# [TASK ITEM]
Once the line with "let inZone := fun" is found in the entries below, print it and each following line exactly, stopping after the line with "(s.headIs .setBaseLevel c"; print nothing else.

#### GIVEN DATA ####

/-! ## Cues (files 03, 04, 05, 07, 09, 11) -/

/-- R44, R46: the take of a cue of any of the sixteen kinds. The entry leaves the queue, the consumer count rises by 1, the
consumer write becomes pending, and one CUE RESULT with the cue's index and tag is the first record of the take. -/
def Obligations.CueIsTaken : Prop :=
  ∀ (s : State) (c : Instr) (kind : CueKind), s.resetLow = false → s.ctl.state ≠ .start →
    (c, kind) ∈ [(.requestScene, .requestScene), (.stopScene, .stopScene), (.stopAll, .stopAll),
      (.closeZone, .closeZone), (.openZone, .openZone), (.setLanguage, .setLanguage), (.setBaseLevel, .setBaseLevel),
      (.houseLights, .houseLights), (.homeAxis, .homeAxis), (.holdShow, .holdShow), (.releaseShow, .releaseShow),
      (.clearFault, .clearFault), (.enterSafe, .enterSafe), (.leaveSafe, .leaveSafe), (.restoreShow, .restoreShow),
      (.mark, CueKind.mark)] →
    ∀ index code tag params rest, s.cue.queue = .cue index code tag params :: rest → CueKind.ofByte code = some kind →
      ∃ t result value, exec c s = .next t ∧ ProducedFirst s t (.cueResult index tag result value) ∧
        t.cue = { s.cue with queue := rest, consumer := s.cue.consumer + 1, writePending := true }

/-- R44, R45, R46: what the Cue Unit answers itself. A failed entry is FAILED with tag 0; an unknown kind is REFUSED UNKNOWN
KIND; a parameter outside its fixed range is REFUSED RANGE; MARK is ACCEPTED and echoes its value. Nothing else changes. -/
def Obligations.CueUnitAnswersItself : Prop :=
  ∀ (s : State) (rest : List CueEntry), s.resetLow = false → s.ctl.state ≠ .start →
    let u := { s with cue := { s.cue with queue := rest, consumer := s.cue.consumer + 1, writePending := true } }
    (∀ index, s.cue.queue = .failed index :: rest →
      ∃ t, exec .failedEntryTake s = .next t ∧ Closes (u.produce (.cueResult index 0 .failed 0)) t) ∧
    ∀ index code tag params, s.cue.queue = .cue index code tag params :: rest →
      (CueKind.ofByte code = none →
        ∃ t, exec .unknownKind s = .next t ∧ Closes (u.produce (.cueResult index tag (.refused .unknownKind) 0)) t) ∧
      (CueKind.ofByte code = some .mark →
        ∃ t, exec .mark s = .next t ∧
          Closes (u.produce (.cueResult index tag .accepted (BitVec.ofNat 32 (param32 params 4)))) t) ∧
      ∀ c kind, ((c = .requestScene ∧ kind = .requestScene ∨ c = .stopScene ∧ kind = .stopScene) ∧ 32 ≤ paramByte params 4 ∨
          (c = .closeZone ∧ kind = .closeZone ∨ c = .openZone ∧ kind = .openZone ∨ c = .setLanguage ∧ kind = .setLanguage) ∧
            8 ≤ paramByte params 4 ∨
          c = .setLanguage ∧ kind = .setLanguage ∧ 4 ≤ paramByte params 5 ∨
          c = .setBaseLevel ∧ kind = .setBaseLevel ∧
            (127 < paramByte params 4 ∨ paramByte params 5 = 0 ∨ 128 < paramByte params 4 + paramByte params 5 ∨
              1000 < param16 params 6 ∨ 60000 < param16 params 8) ∨
          c = .houseLights ∧ kind = .houseLights ∧ 2 ≤ paramByte params 4 ∨
          c = .homeAxis ∧ kind = .homeAxis ∧ 12 ≤ paramByte params 4 ∧ paramByte params 4 ≠ 0xFF ∨
          c = .clearFault ∧ kind = CueKind.clearFault ∧ 5 ≤ paramByte params 4) →
        CueKind.ofByte code = some kind →
        ∃ t, exec c s = .next t ∧ Closes (u.produce (.cueResult index tag (.refused .range) 0)) t

/-! ## What the units do with their cues (files 03, 04, 05, 07, 09, 11) -/

/-- R64, R65, R73: SET LANGUAGE, CLOSE ZONE and OPEN ZONE. Each is refused RANGE for a disabled zone; a language at or
above the language count is refused too. A closed zone's requests are dropped in queue order, their reservations cleared,
and then its owner slot is stopped; an opened zone asks for a scan. -/
def Obligations.ZoneCuesAct : Prop :=
  ∀ (s : State) (c : TakenCue) (rest : List CueEntry) (z : Fin 8), paramByte c.params 4 = z.val →
    let accepted := s.answered c rest .accepted
    let refused := s.answered c rest (.refused .range)
    (s.headIs .setLanguage c rest → ∀ l, paramByte c.params 5 = l → l < 4 →
      ((s.zoneRecord z).isEnabled = false ∨ s.languageCount ≤ l → Leaves .setLanguage s refused) ∧
      ((s.zoneRecord z).isEnabled = true → l < s.languageCount →
        Leaves .setLanguage s (accepted.setZone z { s.zone z with language := l }))) ∧
    (s.headIs .closeZone c rest →
      ((s.zoneRecord z).isEnabled = false → Leaves .closeZone s refused) ∧
      ((s.zoneRecord z).isEnabled = true →
        let inZone := fun r : Request => (s.sceneRecord r.scene).hasZone z.val
        let u := (accepted.setZone z { s.zone z with closed := true }).dropWhere inZone .zoneClosed
        u.req.queue = s.req.queue.filter (fun r => !inZone r) ∧
        (∀ y, (∃ r ∈ s.req.queue, inZone r = true ∧ (s.zone y).reservation = some r.scene) → (u.zone y).reservation = none) ∧
        ((s.zone z).owner = none → Leaves .closeZone s u) ∧
        ∀ k, (s.zone z).owner = some k → Asks .closeZone s u [.stopSlot k .zoneClosed])) ∧
    (s.headIs .openZone c rest →
      ((s.zoneRecord z).isEnabled = false → Leaves .openZone s refused) ∧
      ((s.zoneRecord z).isEnabled = true →
        let u := accepted.setZone z { s.zone z with closed := false }
        Asks .openZone s u [.askScan] ∧ (s.ctl.state ≠ .run → Leaves .openZone s u)))

/-- R125, R126: SET BASE LEVEL and HOUSE LIGHTS. Every channel of the range takes the new base; an unowned one fades to
it, an owned one stays, one that is being released goes on to it in the time its release fade had left. -/
def Obligations.LampCuesAct : Prop :=
  ∀ (s : State) (c : TakenCue) (rest : List CueEntry),
    let accepted := s.answered c rest .accepted
    (s.headIs .setBaseLevel c rest → ∀ b : BaseLevel,
      b = ⟨paramByte c.params 4, paramByte c.params 5, param16 c.params 6, param16 c.params 8⟩ →
      1 ≤ b.count → b.first + b.count ≤ 128 → b.level ≤ 1000 → b.fade ≤ 60000 →
      let u := accepted.setBaseLevels b
      Leaves .setBaseLevel s u ∧ { u with lamp := s.lamp } = accepted ∧
        { u.lamp with channels := s.lamp.channels } = s.lamp ∧
        ∀ n : Fin 128,
          let x := s.channel n
          let inRange := b.first ≤ n.val ∧ n.val < b.first + b.count
          (¬ inRange → u.channel n = x) ∧
          (inRange → x.owner = none →
            u.channel n = { x with base := b.level, fade := some ⟨x.level, b.level, b.fade, 0, some s.showTime⟩ }) ∧
          (inRange → x.owner.isSome = true → x.releasing = false → u.channel n = { x with base := b.level }) ∧
          ∀ f, inRange → x.owner.isSome = true → x.releasing = true → x.fade = some f →
            u.channel n = { x with
              base := b.level
              fade := some ⟨x.level, b.level, f.duration - (f.updated s.showTime).elapsed, 0, some s.showTime⟩ }) ∧
    (s.headIs .houseLights c rest →
      (paramByte c.params 4 = 1 → Leaves .houseLights s { accepted with lamp := { s.lamp with houseLights := true } }) ∧
      (paramByte c.params 4 = 0 →
        (s.ctl.state = .safe → Leaves .houseLights s (s.answered c rest (.refused .wrongState))) ∧
        (s.ctl.state ≠ .safe →
          Leaves .houseLights s { accepted with lamp := { s.lamp with houseLights := false } })))

/-- R154, R62: HOME AXIS. One axis is checked for RANGE, WRONG STATE and BUSY in that order; an accepted axis takes owner
CUE, joins its zone's cue-homing set and enters HOMING, or SUSPENDED with a reason. ALL takes the axes that would be
accepted alone, in rising order, and answers their number; that they are chosen at the take is the model's choice (log 14). -/
def Obligations.HomeAxisHomes : Prop :=
  ∀ (s : State) (c : TakenCue) (rest : List CueEntry), s.headIs .homeAxis c rest →
    let may := fun n : Fin 12 => (s.axisRecord n).isEnabled = true ∧
      ((s.axis n).state = .unhomed ∨ (s.axis n).state = .idle ∨ (s.axis n).state = .faulted ∧ s.lines.stall.get n = .inactive) ∧
      ∃ z : Fin 8, (s.axisRecord n).zone = z.val ∧ (s.zone z).owner = none ∧ (s.zone z).reservation = none
    (∀ n, s.mayHome n = true ↔ may n) ∧
    (∀ n : Fin 12, paramByte c.params 4 = n.val →
      ((s.axisRecord n).isEnabled = false → Leaves .homeAxis s (s.answered c rest (.refused .range))) ∧
      ((s.axisRecord n).isEnabled = true → s.ctl.state ≠ .run →
        Leaves .homeAxis s (s.answered c rest (.refused .wrongState))) ∧
      ((s.axisRecord n).isEnabled = true → s.ctl.state = .run → ¬ may n →
        Leaves .homeAxis s (s.answered c rest (.refused .busy))) ∧
      (s.ctl.state = .run → may n →
        let a := s.axis n
        let homing : Axis :=
          { a with state := .homing, owner := .cue, target := none, pendingMove := none, elapsed := 0, suspendedTotal := 0,
                   driverEnabled := true, resumeTo := none, suspendedSince := none, origin := a.position,
                   run := some (.restAt (.whole a.position)), profileMs := 0, timedOut := false,
                   direction := homeDirection (s.axisRecord n) }
        let suspended : Axis :=
          { homing with state := .suspended, resumeTo := some .homing, suspendedSince := some s.showTime,
                        direction := a.direction }
        let u := ((s.answered c rest .accepted).setAxis n (if a.hasReason then suspended else homing)).addHoming n
        exec .homeAxis s = .next (follow 1 (u, [.findHome n])) ∧
          (s.lines.home.get n = .inactive ∨ a.hasReason = true → Leaves .homeAxis s u) ∧
          ∀ z : Fin 8, (s.axisRecord n).zone = z.val → n ∈ (u.zone z).cueHoming)) ∧
    (paramByte c.params 4 = 0xFF →
      (s.ctl.state ≠ .run → Leaves .homeAxis s (s.answered c rest (.refused .wrongState))) ∧
      (s.ctl.state = .run →
        let chosen := (fins 12).filter s.mayHome
        let u := s.answered c rest .accepted (BitVec.ofNat 32 chosen.length)
        Asks .homeAxis s { u with req := { s.req with underWay := true } } (chosen.map .homeByCue ++ [.endHoming])))

/-- R175, R113, R124, R145: HOLD SHOW holds every RUNNING slot with its fades and pauses the voices, then adds HOLD to the
enabled axes and starts a snapshot; RELEASE SHOW releases slots, voices and axes in that order and asks for a scan; that every slot
is RUNNING before the first takes its steps is the model's choice (log 13), and that the axes take and lose HOLD in rising
number (log 35). Each is refused in any other state. -/
def Obligations.HoldAndRelease : Prop :=
  ∀ (s : State) (c : TakenCue) (rest : List CueEntry),
    let refused := s.answered c rest (.refused .wrongState)
    let accepted := s.answered c rest .accepted
    (s.headIs .holdShow c rest →
      (s.ctl.state ≠ .run → Leaves .holdShow s refused) ∧
      (s.ctl.state = .run →
        let u := (accepted.changeShow .hold).holdSlots.pauseVoices
        Asks .holdShow s u ((s.enabledAxes.map fun n => .addReason n .hold) ++ [.startSnapshot .hold]) ∧
          u.ctl = { s.ctl with state := .hold } ∧ u.report = (accepted.produce (.showState .run .hold)).report ∧
          u.axes = s.axes ∧ u.zones = s.zones ∧ u.req = s.req ∧
          (∀ k, u.slot k = if (s.slot k).state = .running then { s.slot k with state := .held } else s.slot k) ∧
          (∀ n, u.channel n = match (s.channel n).owner with
            | some k => if (s.slot k).state = .running then (s.channel n).frozen s.showTime else s.channel n
            | none => s.channel n) ∧
          ∀ v, u.voice v = match (s.voice v).state with
            | .playing => { s.voice v with state := .paused, resumeTo := some .playing }
            | .starved => { s.voice v with state := .paused, resumeTo := some .starved }
            | .draining => { s.voice v with state := .paused, resumeTo := some .draining }
            | _ => s.voice v)) ∧
    (s.headIs .releaseShow c rest →
      (s.ctl.state ≠ .hold → Leaves .releaseShow s refused) ∧
      (s.ctl.state = .hold →
        let u := (perform .releaseSlots (accepted.changeShow .run)).1
        exec .releaseShow s = .next (follow 1 (u,
            (((fins 8).filter fun k => (s.slot k).state == .held).map fun k => .takeSteps k none) ++
              .resumeVoices :: ((s.enabledAxes.map fun n => .removeReason n .hold) ++ [.askScan]))) ∧
          u.ctl = { s.ctl with state := .run } ∧ u.report = (accepted.produce (.showState .hold .run)).report ∧
          (∀ k, u.slot k = if (s.slot k).state = .held then { s.slot k with state := .running } else s.slot k) ∧
          ∀ n, u.channel n = match (s.channel n).owner with
            | some k => if (s.slot k).state = .held then (s.channel n).thawed s.showTime else s.channel n
            | none => s.channel n))

/-- R177, R178, R127: ENTER SAFE in RUN, HOLD or DRAINING enters SAFE, sets the house lights, abandons a restore read
(its record's place is log 19's) and tells the units in the order listed; in SAFE it changes nothing. LEAVE SAFE is refused while a SEVERE record stands; else
the show enters RUN, scans and makes the ambient re-requests, and the house lights stay. -/
def Obligations.SafeIsEnteredAndLeft : Prop :=
  ∀ (s : State) (c : TakenCue) (rest : List CueEntry),
    let accepted := s.answered c rest .accepted
    (s.headIs .enterSafe c rest →
      (s.ctl.state = .safe ∨ s.ctl.state = .unconfigured → Leaves .enterSafe s accepted) ∧
      (s.ctl.state = .run ∨ s.ctl.state = .hold ∨ s.ctl.state = .draining →
        let v := (accepted.changeShow .safe).abandonRestore
        let notices : List Task := .dropAll .safe :: ((fins 8).map (fun k => .stopSlot k .safe) ++
          (fins 128).map .safeChannel ++ (fins 8).map .idleVoice ++ (fins 12).map .safeAxis ++
          (if s.ctl.state = .hold then [.clearHold] else []))
        Asks .enterSafe s { v with lamp := { v.lamp with houseLights := true } } notices ∧
          v.ctl = { s.ctl with state := .safe, restore := none } ∧
          (s.ctl.restore = none → v.report = (accepted.produce (.showState s.ctl.state .safe)).report) ∧
          (s.ctl.restore.isSome = true → v.report =
            ((accepted.produce (.showState s.ctl.state .safe)).produce (.restoreDone .abandoned 0)).report) ∧
          ∃ t, exec .enterSafe s = .next t ∧ t.ctl.state = .safe ∧ t.lamp.houseLights = true)) ∧
    (s.headIs .leaveSafe c rest →
      (s.ctl.state ≠ .safe → Leaves .leaveSafe s (s.answered c rest (.refused .wrongState))) ∧
      (s.ctl.state = .safe → (∃ b : Bank, (s.bank b).isSevere = true) →
        Leaves .leaveSafe s (s.answered c rest (.refused .severeOutstanding))) ∧
      (s.ctl.state = .safe → (∀ b : Bank, (s.bank b).isSevere = false) →
        let v := accepted.produce (.showState .safe .run)
        Asks .leaveSafe s { v with ctl := { s.ctl with state := .run } } [.askScan, .reRequest]))

/-- R182: CLEAR FAULT makes the bank's record invalid with every field clear, marks the Fault Page dirty, and is accepted
in every show state in which cues are taken; attention follows, and the show state stays. The mark stands, or has begun a
pass of an idle page writer at the event's end. -/
def Obligations.FaultIsCleared : Prop :=
  ∀ (s : State) (c : TakenCue) (rest : List CueEntry) (b : Bank), s.headIs .clearFault c rest →
    paramByte c.params 4 = b.place.val →
    let u := s.answered c rest .accepted
    let v := { u with fault := { s.fault with
                banks := put s.fault.banks b.place ⟨false, none, none, [], 0, false, false⟩, dirty := true } }
    Asks .clearFault s v [] ∧ Leaves .clearFault s v ∧ v.bank b = .invalid ∧ (∀ d, d ≠ b → v.bank d = s.bank d) ∧
      ∃ t, exec .clearFault s = .next t ∧ t.ctl = s.ctl ∧ AttentionLaw t ∧
        (t.fault.dirty = true ∨ s.fault.writer = none ∧ t.fault.dirty = false ∧ t.fault.writer = some 0)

####

# [SOLUTION TO THE PROBLEM]
        let inZone := fun r : Request => (s.sceneRecord r.scene).hasZone z.val
        let u := (accepted.setZone z { s.zone z with closed := true }).dropWhere inZone .zoneClosed
        u.req.queue = s.req.queue.filter (fun r => !inZone r) ∧
        (∀ y, (∃ r ∈ s.req.queue, inZone r = true ∧ (s.zone y).reservation = some r.scene) → (u.zone y).reservation = none) ∧
        ((s.zone z).owner = none → Leaves .closeZone s u) ∧
        ∀ k, (s.zone z).owner = some k → Asks .closeZone s u [.stopSlot k .zoneClosed])) ∧
    (s.headIs .openZone c rest →
      ((s.zoneRecord z).isEnabled = false → Leaves .openZone s refused) ∧
      ((s.zoneRecord z).isEnabled = true →
        let u := accepted.setZone z { s.zone z with closed := false }
        Asks .openZone s u [.askScan] ∧ (s.ctl.state ≠ .run → Leaves .openZone s u)))

/-- R125, R126: SET BASE LEVEL and HOUSE LIGHTS. Every channel of the range takes the new base; an unowned one fades to
it, an owned one stays, one that is being released goes on to it in the time its release fade had left. -/
def Obligations.LampCuesAct : Prop :=
  ∀ (s : State) (c : TakenCue) (rest : List CueEntry),
    let accepted := s.answered c rest .accepted
    (s.headIs .setBaseLevel c rest → ∀ b : BaseLevel,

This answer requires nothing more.